§ Brief: From the first line of the material through the line containing "Slots (R75) -/", restate everything word for word and nothing more.
※ ※ ※
-- ==== Sys2Proof/Machine/Barrier.lean ====
section
/-! DEFINITION. Barrier slots: arrival, counted bytes and completion (R75 to R77, R208), and when a waiting strand is
ready again (R20). -/

namespace Sys2Proof.Machine

/-! ### Slots (R75) -/

/-- Position of a core's cluster among its task's clusters. -/
def clusterPos (t : Task) (c : Nat) : Nat := (t.clusters.findIdx? fun k => k = clusterOf c).getD 0

/-- The key of a task's slot that a core reaches at levels 1 to 4. -/
def slotKey (t : Task) (c lvl slot : Nat) : Nat := if lvl = 1 then 64 + 8 * clusterPos t c + slot else 8 * lvl + slot

def getSlot (s : State) (c lvl slot : Nat) : Slot :=
  let k := getCore s c
  if lvl = 0 then tget {} k.bars slot else tget {} (getTask s k.task).slots (slotKey (getTask s k.task) c lvl slot)

def setSlot (s : State) (c lvl slot : Nat) (v : Slot) : State :=
  let k := getCore s c
  if lvl = 0 then setCore s c { k with bars := tput {} k.bars slot v }
  else
    let t := getTask s k.task
    setTask s k.task { t with slots := tput {} t.slots (slotKey t c lvl slot) v }

/-- The count field of a level's membership register (R26). -/
def domCount (k : Core) (lvl : Nat) : Nat := ((tget 0 k.dom lvl).extractLsb' 48 16).toNat

/-- The phase field one further, modulo 4,096. -/
def domNext (d : W64) : W64 :=
  (d &&& ~~~(0xFFF0 : W64)) ||| BitVec.ofNat 64 (((d.extractLsb' 4 12).toNat + 1) % 4096 * 16)

/-- Whether core `m` shares the domain of core `c` at a level (R23). -/
def sameDomain (s : State) (c lvl m : Nat) : Bool :=
  if lvl = 0 then decide (m = c)
  else decide ((getCore s m).task = (getCore s c).task) && !isPrologue m && (decide (2 ≤ lvl) || decide (clusterOf m = clusterOf c))

/-- A strand that waits on the slot learns who completed it (R498). -/
def noteSetter (lvl slot : Nat) (by_ : Nat × Nat) (t : Strand) : Strand :=
  match t.barOn with
  | some (l, n, _) => if l = lvl ∧ n = slot then { t with by_ := by_ } else t
  | none => t

/-- Steps 3 and 4 of R76 for one member. -/
def memberPhase (lvl slot : Nat) (by_ : Nat × Nat) (k : Core) : Core :=
  { k with
    dom := tset k.dom lvl (domNext (tget 0 k.dom lvl))
    race := if 1 ≤ lvl then [] else k.race
    strands := k.strands.map fun (n, t) => (n, noteSetter lvl slot by_ t) }

/-- The completion of a slot (R76). -/
def slotComplete (s : State) (c lvl slot : Nat) : State :=
  let v := getSlot s c lvl slot
  let s := setSlot s c lvl slot { v with phase := v.phase + 1, arrived := 0 }
  { s with cores := s.cores.map fun (m, k) => if sameDomain s c lvl m then (m, memberPhase lvl slot v.last k) else (m, k) }

/-- The level at which local members of a fabric slot are counted: a slot of its own beside the fabric slot. -/
def localLvl : Nat := 5

/-- The arrival messages of a device at a fabric slot (R76). -/
def sendArrivals (s : State) (c slot : Nat) : State :=
  let t := getTask s (getCore s c).task
  let nd := getNode (getGraph s t.graph) t.node
  let msgs := (List.range nd.r.fmap.length).filterMap fun j =>
    if j = nd.r.fidx then none else some (VolMsg.arrive (nd.r.fmap.getD j 0) nd.r.fgroup slot)
  { s with vol := { s.vol with out := s.vol.out ++ (if t.fabric then msgs else []) } }

/-- The device's own arrival at a fabric slot, when every local member has arrived and pending is zero. -/
def deviceArrive (s : State) (c slot : Nat) : State :=
  let v := getSlot s c localLvl slot
  let f := getSlot s c 4 slot
  if v.arrived.toNat = domCount (getCore s c) 3 ∧ f.pending = 0 ∧ v.arrived ≠ 0 then
    let s := setSlot s c localLvl slot { v with arrived := 0 }
    let s := setSlot s c 4 slot { getSlot s c 4 slot with arrived := f.arrived + 1, last := v.last }
    sendArrivals s c slot
  else s

/-- Complete a slot where its conditions hold (R76). -/
def slotCheck (s : State) (c lvl slot : Nat) : State :=
  let s := if lvl = 4 then deviceArrive s c slot else s
  let v := getSlot s c lvl slot
  if v.arrived.toNat = domCount (getCore s c) lvl ∧ v.pending = 0 ∧ v.arrived ≠ 0 then slotComplete s c lvl slot else s

/-- Add a signed number of bytes to pending: refused where it would leave the 64-bit range (R77). -/
def slotAdd (s : State) (c lvl slot : Nat) (n : Int) : Except W64 State :=
  let v := getSlot s c lvl slot
  let p : Int := v.pending.toNat + n
  if p < 0 ∨ p ≥ (2 ^ 64 : Nat) then .error v.pending
  else .ok (slotCheck (setSlot s c lvl slot { v with pending := BitVec.ofInt 64 p }) c lvl slot)

/-! ### Arrival (R208) -/

/-- Every live strand of the current core has issued bar on the slot in its current phase. -/
def allAtBar (s : State) (lvl slot : Nat) : Bool :=
  let k := cc s
  let l := liveStrands s k
  !l.isEmpty && l.all fun n => decide ((getStrand k n).barOn = some (lvl, slot, (getSlot s s.cur lvl slot).phase.toNat))

/-- The core arrives at a slot, once per phase, when every live strand is there. `by_` is the strand of the last bar. -/
def tryArrive (s : State) (lvl slot n : Nat) : State :=
  let k := cc s
  let key := 8 * lvl + slot
  let ph := (getSlot s s.cur lvl slot).phase.toNat
  let came : Bool := match k.arrivals.find? fun e => e.1 = key with
    | some (_, p) => decide (p = ph)
    | none => false
  if allAtBar s lvl slot && !came then
    let s := setCC s { k with arrivals := tset k.arrivals key ph }
    let s := bumpRelease s s.cur
    let at_ := if lvl = 4 then localLvl else lvl
    let v := getSlot s s.cur at_ slot
    slotCheck (setSlot s s.cur at_ slot { v with arrived := v.arrived + 1, last := (n, k.lid) }) s.cur lvl slot
  else s

/-- After a strand left: the core may arrive where the remaining live strands wait. -/
def exitArrive (s : State) : State :=
  match liveStrands s (cc s) with
  | [] => s
  | n :: _ =>
    match (getStrand (cc s) n).barOn with
    | some (lvl, slot, _) => tryArrive s lvl slot n
    | none => s

/-! ### Ready strands (R20, R22, R48) -/

/-- Every queue is empty, every word has completed, and no strand has an emission in flight that issued before (R44). -/
def sectionDrained (k : Core) : Bool :=
  drained k && k.strands.all fun e => match e.2.flight.map fun f => f.op with
    | some (MemOp.emitt _ _) => false
    | _ => true

/-- The condition of a wait is met. Waits on a tag, a counter or a walk end by an event of their own. -/
def waitMet (s : State) (c n : Nat) (w : Wait) : Bool :=
  let k := getCore s c
  match w with
  | .result rs => !mustWait (getStrand k n) rs
  | .tag _ _ _ _ | .cyc _ | .gtc _ | .walk | .fetch => false
  | .token q => !(tokens k (linkEC q)).isEmpty
  | .room q => decide (linkFree k (linkCE q) ≠ 0)
  | .entry qs => (List.range 4).all fun q => !qs.getLsbD q || mayTake k q n
  | .sect => k.switching.isEmpty
  | .drain => decide (k.switching.head? = some n) && sectionDrained k
  | .drainYield => drained k
  | .drainOwn => drainedOf k n
  | .join qs => (List.range 4).all fun q => !qs.getLsbD q || !hasMarker k q n
  | .bar lvl slot ph => decide ((getSlot s c lvl slot).phase.toNat ≠ ph)
  | .order => (getStrand k n).flight.isNone && (flightsBefore k k.ord).isEmpty

/-- The strand could issue, were the slot its own. -/
def strandReady (s : State) (c n : Nat) : Bool :=
  let k := getCore s c
  let t := getStrand k n
  let fs := isFaultStrand s k n
  (if inHold k (cycOf s c) then fs && k.handling.isSome && holdQuiet k else !fs || k.handling.isSome)
  && match t.run, t.wait with
    | .ready, _ => true
    | .waiting, some w => t.flight.isNone && waitMet s c n w
    | _, _ => false

/-- The block of the current strand goes on: it does not wait, no wait has ended the block, and it has issued fewer
than 1,024 instructions in it (R20). -/
def blockLasts (k : Core) : Bool :=
  (getStrand k k.cs).run == .ready && !k.ended && decide ((getStrand k k.cs).block < 1024)

/-- The strand that issues next: the current one while its block lasts, else the next ready one in ascending order
after it, the current one last (R20). -/
def pickStrand (s : State) (c : Nat) : Option Nat :=
  let k := getCore s c
  if blockLasts k && strandReady s c k.cs then some k.cs
  else [1, 2, 3, 4].findSome? fun i => if strandReady s c ((k.cs + i) % 4) then some ((k.cs + i) % 4) else none

end Sys2Proof.Machine
end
※ ※ ※
§ Written answer:
-- ==== Sys2Proof/Machine/Barrier.lean ====
section
/-! DEFINITION. Barrier slots: arrival, counted bytes and completion (R75 to R77, R208), and when a waiting strand is
ready again (R20). -/

namespace Sys2Proof.Machine

/-! ### Slots (R75) -/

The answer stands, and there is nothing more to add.